[Collected data]
-- ==== Sys2Proof/Certificates/Slice0/Obligations.lean ====
section
/-!
DEFINITION. The statements for the provers.  A statement about a command has clauses: under conditions on its operands and the state alone, the command
answers a next state, which holds the values that the spec's rules give and differs from the state before in no part but those named.
-/

open Sys2Proof Sys2Proof.Machine

/-- A step takes the command at the front of the queue and carries it out on the rest of the state with the queue's rest. -/
def Obligations.StepRunsTheFrontCommand : Prop :=
  ∀ (s : State) (c : Instr) (rest : List Instr), s.pending = c :: rest → step s = exec c { s with pending := rest }

/-- On an empty queue a step lets one beat of 4 ns pass (the model's choice, log entry 2): the module's time and, while an epoch runs, schedule time
rise by one beat of 256 fine steps.  Where no epoch runs, only the wall clocks, the work in progress (a load, a scrub, a plane, a lane, boot), the
domains that wait to be switched on, the
supply telemetry, the refresh of the Tally's mirror, the lines and their pattern checkers go on; where none of these is in progress, the clocks alone. -/
def Obligations.AnEmptyQueueLetsABeatPass : Prop :=
  ∀ s : State, s.pending = [] →
    ∃ t, step s = .next t ∧ t.pending = [] ∧ t.clock.now = s.clock.now + 256 ∧
      t.clock.sched = (if s.clock.running then s.clock.sched + 256 else s.clock.sched) ∧ t.clock.running = s.clock.running ∧
      (s.clock.running = false →
        Changes [.clock, .power, .backup, .tack, .hub, .qdir, .lanes, .tether, .tally, .freeCtr] s t ∧
        (s.tack.run = none → s.qdir.cmd ≠ some .scrub → rejoining s false = false → rejoining s true = false → s.tether.retrain = none →
          s.power.cmd ≠ some .boot → s.power.supply1.present = false → s.power.supply2.present = false →
          s.power.switchOn = [] →
          (∀ k, (getLane s k).enable = false ∧ (getLane s k).tx = {} ∧ (getLane s k).prbs.locked = false ∧ (getLane s k).prbs.genEn = false) → Changes [.clock, .backup, .tally] s t)) ∧
      Changes [.clock, .funcs, .power, .backup, .tack, .slices, .voices, .seqs, .units, .hub, .riders, .fasts, .queues, .qdir, .farriers, .trims, .lanes, .tether, .tc, .watches, .feeds, .tally, .freeCtr] s t

/-- No command touches the queue of those that wait: a step consumes the one command at its front, and no command puts one in. -/
def Obligations.CommandsLeaveTheQueueAlone : Prop :=
  ∀ (c : Instr) (s t : State), exec c s = .next t → t.pending = s.pending

/-- Every command is carried out, in every state: no operand and no state makes one fault or be refused. -/
def Obligations.EveryCommandAnswersANextState : Prop :=
  ∀ (c : Instr) (s : State), ∃ t, exec c s = .next t

/-- A command whose operand names a slice that Table 00-3 does not have (P5 to P8, A5 to A8), or an acquisition slice where the command is one of a drive
or probe slice, finds nothing to act on, and nothing changes; nor does it where sections come that are not those of the image under check. -/
def Obligations.OperandsOfNoObjectChangeNothing : Prop :=
  ∀ s : State,
    (∀ i : SliceId, i.wf = false → exec (.sliceConverterFault i) s = .next s) ∧
    (∀ i : SliceId, (i.wf && decide (i.kind ≠ .acq)) = false →
      (∀ k, exec (.sumGuardClip i k) s = .next s) ∧ exec (.attenTakesEffect i) s = .next s ∧
      exec (.portOpenTimer i) s = .next s ∧ exec (.switchReadbackMismatch i) s = .next s ∧
      (∀ beats, exec (.dacGateUnderrun (.dac i) beats) s = .next s) ∧
      (∀ f val, exec (.slCtlWrite f i val) s = .next s) ∧ (∀ f, exec (.guardHitClear f i) s = .next s)) ∧
    (∀ c bring op, s.tack.run = some op → checksFit s op c = false → exec (.tackChecksEnd c bring) s = .next s)

/-- What a step keeps of every memory: the HBM, the envelope library, the descriptors, the kernels, the control stores and the user words of the
persistent register file stay in canonical form (addresses strictly rising, no cell at the value that an unlisted one reads as). -/
def Obligations.MemoriesStayCanonical : Prop :=
  ∀ s t : State, memoriesCanonical s = true → step s = .next t → memoriesCanonical t = true

/-- What reset leaves (R56, R604, R610, R645, Tables 08-12, 14-3, 15-5): every stall OFF without an image, no load, the fabric empty, comparators that
watch nothing, the housekeeping reference enabled and not ready, no time domain in use, every memory in canonical form.  Which values the spec
states and which the model names is in the log. -/
def Obligations.ResetLeavesAnEmptyModule : Prop :=
  State.reset.pending = [] ∧ memoriesCanonical State.reset = true ∧
  (∀ n, lifeOf n State.reset = .off ∧ (getStall State.reset n).powered = false ∧ hasImage State.reset n = false) ∧
  State.reset.herdImage = none ∧ State.reset.hubImage = none ∧ State.reset.tack.run = none ∧ State.reset.flights = [] ∧
  (∀ v, (getSeq State.reset v).state = .idle) ∧ (∀ r, (getRider State.reset r).shot.active = false) ∧
  (∀ c, (getWatch State.reset c).cfg.action = 0 ∧ (getWatch State.reset c).cfg.mode = 0 ∧ (getWatch State.reset c).cfg.enable = false ∧
    (getWatch State.reset c).cfg.lo = 0 ∧ (getWatch State.reset c).cfg.hi = 0x3FF ∧ (getWatch State.reset c).tripped = false) ∧
  State.reset.hkCtl.refEn = true ∧ State.reset.hkCtl.refReady = false ∧ State.reset.clock.running = false ∧
  (∀ f e, (tabGet {} (getFunc State.reset f).msix e).masked = true) ∧ (∀ f, (getFunc State.reset f).log = [])

/-- The address map of BAR0 (Tables 19-1, 19-2 and the map table of each block): every register decodes from its own offset, and every offset that
decodes is the offset of the register it gives, so no two registers share one. -/
def Obligations.OffsetsNameOneRegisterEach : Prop :=
  (∀ r : Reg, decodeReg (regAddr r) = some r) ∧ (∀ (a : Nat) (r : Reg), decodeReg a = some r → regAddr r = a)

/-- R692: an access to an offset of BAR0 that the map leaves unassigned: a read returns 0, a write is discarded, and 0x1F03 is recorded. -/
def Obligations.UnassignedOffsetsAnswerNothing : Prop :=
  ∀ (s : State) (f : Func) (addr : BitVec 28), hostReach s f = true → addr.toNat % 4 = 0 → (∀ r, regAddr r ≠ addr.toNat) →
    (∀ val env, ∃ t, exec (.hostRegisterWrite f .b4 addr val env) s = .next t ∧ (getFunc t f).lastCode = 0x1F03 ∧
      (getFunc t f).errCount = satInc (getFunc s f).errCount ∧ (getFunc t f).errOffset = BitVec.ofNat 36 addr.toNat ∧
      noted t 0 0x1F03 = true ∧ noted t f 0x1F03 = true ∧ Changes [.funcs] s t) ∧
    (∃ t, wordReadAt f addr.toNat s = (0, t) ∧ (getFunc t f).lastCode = 0x1F03 ∧ (getFunc t f).errCount = satInc (getFunc s f).errCount ∧
      (getFunc t f).errOffset = BitVec.ofNat 36 addr.toNat ∧ noted t 0 0x1F03 = true ∧ noted t f 0x1F03 = true ∧ Changes [.funcs] s t)

/-- R133: a host write whose owner is neither that of the object that a register's RWL fields tune nor owner 0 has no effect on any field of the
register, and is recorded with 0x1F01 in the error status of its function (R20, R695). -/
def Obligations.ForeignOwnersChangeNothing : Prop :=
  ∀ (s : State) (f : Func) (r : Reg) (o : Owner) (addr : BitVec 28) (val : Word64) (env : WriteEnv),
    regAddr r = addr.toNat → hostReach s f = true → regOwner s r = some o → f.owner ≠ o → f.owner ≠ 0 →
    (∀ n, regStall r = some (n, false) → (getStall s n).powered = true ∧ inCommit s n = false) →
    ∃ t, exec (.hostRegisterWrite f .b4 addr val env) s = .next t ∧ (getFunc t f).lastCode = 0x1F01 ∧
      (getFunc t f).errOffset = BitVec.ofNat 36 addr.toNat ∧ (getFunc t f).errCount = satInc (getFunc s f).errCount ∧
      noted t 0 0x1F01 = true ∧ noted t f 0x1F01 = true ∧ Changes [.funcs] s t

/-- R150, R693: the CTL block of a stall answers in every stall state; outside it, a write to the window of a stall whose core has no power is
discarded with 0x1F04 and a read returns 0 with the same code, and during phase 5 or 6 of the stall's own load a write is discarded with 0x1D59. -/
def Obligations.DarkAndBusyWindowsDiscardWrites : Prop :=
  ∀ (s : State) (f : Func) (r : Reg) (n : StallId) (addr : BitVec 28), regAddr r = addr.toNat → hostReach s f = true →
    (regStall r = some (n, true) → gateCode s f r ≠ some 0x1F04 ∧ gateCode s f r ≠ some 0x1D59 ∧
      wordReadAt f addr.toNat s = (latchedWord f r s, readEffect f r s)) ∧
    (regStall r = some (n, false) → inCommit s n = true →
      (∀ val env, ∃ t, exec (.hostRegisterWrite f .b4 addr val env) s = .next t ∧ (getFunc t f).lastCode = 0x1D59 ∧
        noted t 0 0x1D59 = true ∧ Changes [.funcs] s t) ∧
      wordReadAt f addr.toNat s = (latchedWord f r s, readEffect f r s)) ∧
    (regStall r = some (n, false) → inCommit s n = false → (getStall s n).powered = false →
      (∀ val env, ∃ t, exec (.hostRegisterWrite f .b4 addr val env) s = .next t ∧ (getFunc t f).lastCode = 0x1F04 ∧
        noted t 0 0x1F04 = true ∧ Changes [.funcs] s t) ∧
      (∃ t, wordReadAt f addr.toNat s = (0, t) ∧ (getFunc t f).lastCode = 0x1F04 ∧ noted t 0 0x1F04 = true ∧ Changes [.funcs] s t))

/-- R609: a converter has one data register; a conversion replaces its content and sets valid; while valid was still 1 it also sets overrun, adds 1
to overruns and records 0x3C11; a read of HK_DATA clears valid and overrun and keeps the rest. -/
def Obligations.EachConverterHasOneDataRegister : Prop :=
  (∀ (s : State) (k : Fin 8) (code : BitVec 12) (e : ScanEntry), (getHk s k).running = true → (getHk s k).due ≤ s.clock.now →
    tabGet {} (getHk s k).entries (getHk s k).at_ = e →
    ∃ t, exec (.conversionDone k code) s = .next t ∧ (getHk t k).valid = true ∧ (getHk t k).input = e.input ∧
      (getHk t k).gain = hkGain e ∧ (getHk t k).code = hkResult s k e code ∧
      ((getHk s k).valid = true →
        (getHk t k).overrun = true ∧ (getHk t k).overruns = satInc (getHk s k).overruns ∧ noted t 0 0x3C11 = true) ∧
      ((getHk s k).valid = false →
        (getHk t k).overrun = (getHk s k).overrun ∧ (getHk t k).overruns = (getHk s k).overruns ∧ Changes [.hks] s t) ∧
      (∀ j, j ≠ k → getHk t j = getHk s j) ∧ Changes [.funcs, .hks] s t) ∧
  (∀ (s : State) (f : Func) (k : Fin 8), hostReach s f = true →
    ∃ t, exec (.hkDataRead f k) s = .next t ∧ getHk t k = { getHk s k with valid := false, overrun := false } ∧
      (∀ j, j ≠ k → getHk t j = getHk s j) ∧ Changes [.hks] s t)

/-- R56: no stall enters RIDING without a START command, given by itself or by the write of its value to STn_CMD. -/
def Obligations.OnlyStartMakesAStallRide : Prop :=
  ∀ (c : Instr) (s t : State) (n : StallId), exec c s = .next t → lifeOf n s ≠ .riding → lifeOf n t = .riding →
    (∃ f, c = .start f n) ∨ writesByte c (.ctl n .cmd) 2

/-- R57, R60, R702: a stall command that the stall's state does not permit is refused with 0x1D01, and every stall command with 0x1D03 while a halt that
a fatal fault began is in progress; the refusal stands in STn_OP_STATUS and the log, and the stall's state does not change. -/
def Obligations.RefusedStallCommandsLeaveTheStall : Prop :=
  ∀ (s : State) (f : Func) (n : StallId) (found : PowerUpFound), admits s f (.ctl n .cmd) = true →
    (∀ c ∈ [Instr.powerUp f n found, .start f n, .drain f n, .unload f n, .powerDown f n, .halt f n], (getStall s n).faultHalt = true →
      ∃ t, exec c s = .next t ∧ (getFunc t f).lastCode = 0x1D03 ∧ noted t 0 0x1D03 = true ∧
        getStall t n = { getStall s n with op := opRefuse 0x1D03 (getStall s n).op } ∧
        (∀ m, m ≠ n → getStall t m = getStall s m) ∧ Changes [.funcs, .stalls] s t) ∧
    ((getStall s n).faultHalt = false → (getStall s n).cmd.isSome = false → loading s n = false →
    ∀ c, (c = .powerUp f n found ∧ lifeOf n s ≠ .off) ∨ (c = .start f n ∧ lifeOf n s ≠ .harnessed) ∨
        (c = .drain f n ∧ lifeOf n s ≠ .riding) ∨ (c = .unload f n ∧ lifeOf n s ≠ .harnessed) ∨
        (c = .powerDown f n ∧ lifeOf n s ≠ .stabled ∧ lifeOf n s ≠ .harnessed) ∨
        (c = .halt f n ∧ lifeOf n s ≠ .riding ∧ lifeOf n s ≠ .resting) →
      ∃ t, exec c s = .next t ∧ (getFunc t f).lastCode = 0x1D01 ∧ noted t 0 0x1D01 = true ∧
        getStall t n = { getStall s n with op := opRefuse 0x1D01 (getStall s n).op } ∧
        (∀ m, m ≠ n → getStall t m = getStall s m) ∧ Changes [.funcs, .stalls] s t)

## THE PROBLEM
Write out exactly the lines above from the line with "(∀ n, regStall" through the line with "(getFunc t f).errOffset = BitVec.ofNat 36 addr.toNat ∧ (getFunc", both of them included, and leave out all other lines.

## WRITTEN REPLY
    (∀ n, regStall r = some (n, false) → (getStall s n).powered = true ∧ inCommit s n = false) →
    ∃ t, exec (.hostRegisterWrite f .b4 addr val env) s = .next t ∧ (getFunc t f).lastCode = 0x1F01 ∧
      (getFunc t f).errOffset = BitVec.ofNat 36 addr.toNat ∧ (getFunc t f).errCount = satInc (getFunc s f).errCount ∧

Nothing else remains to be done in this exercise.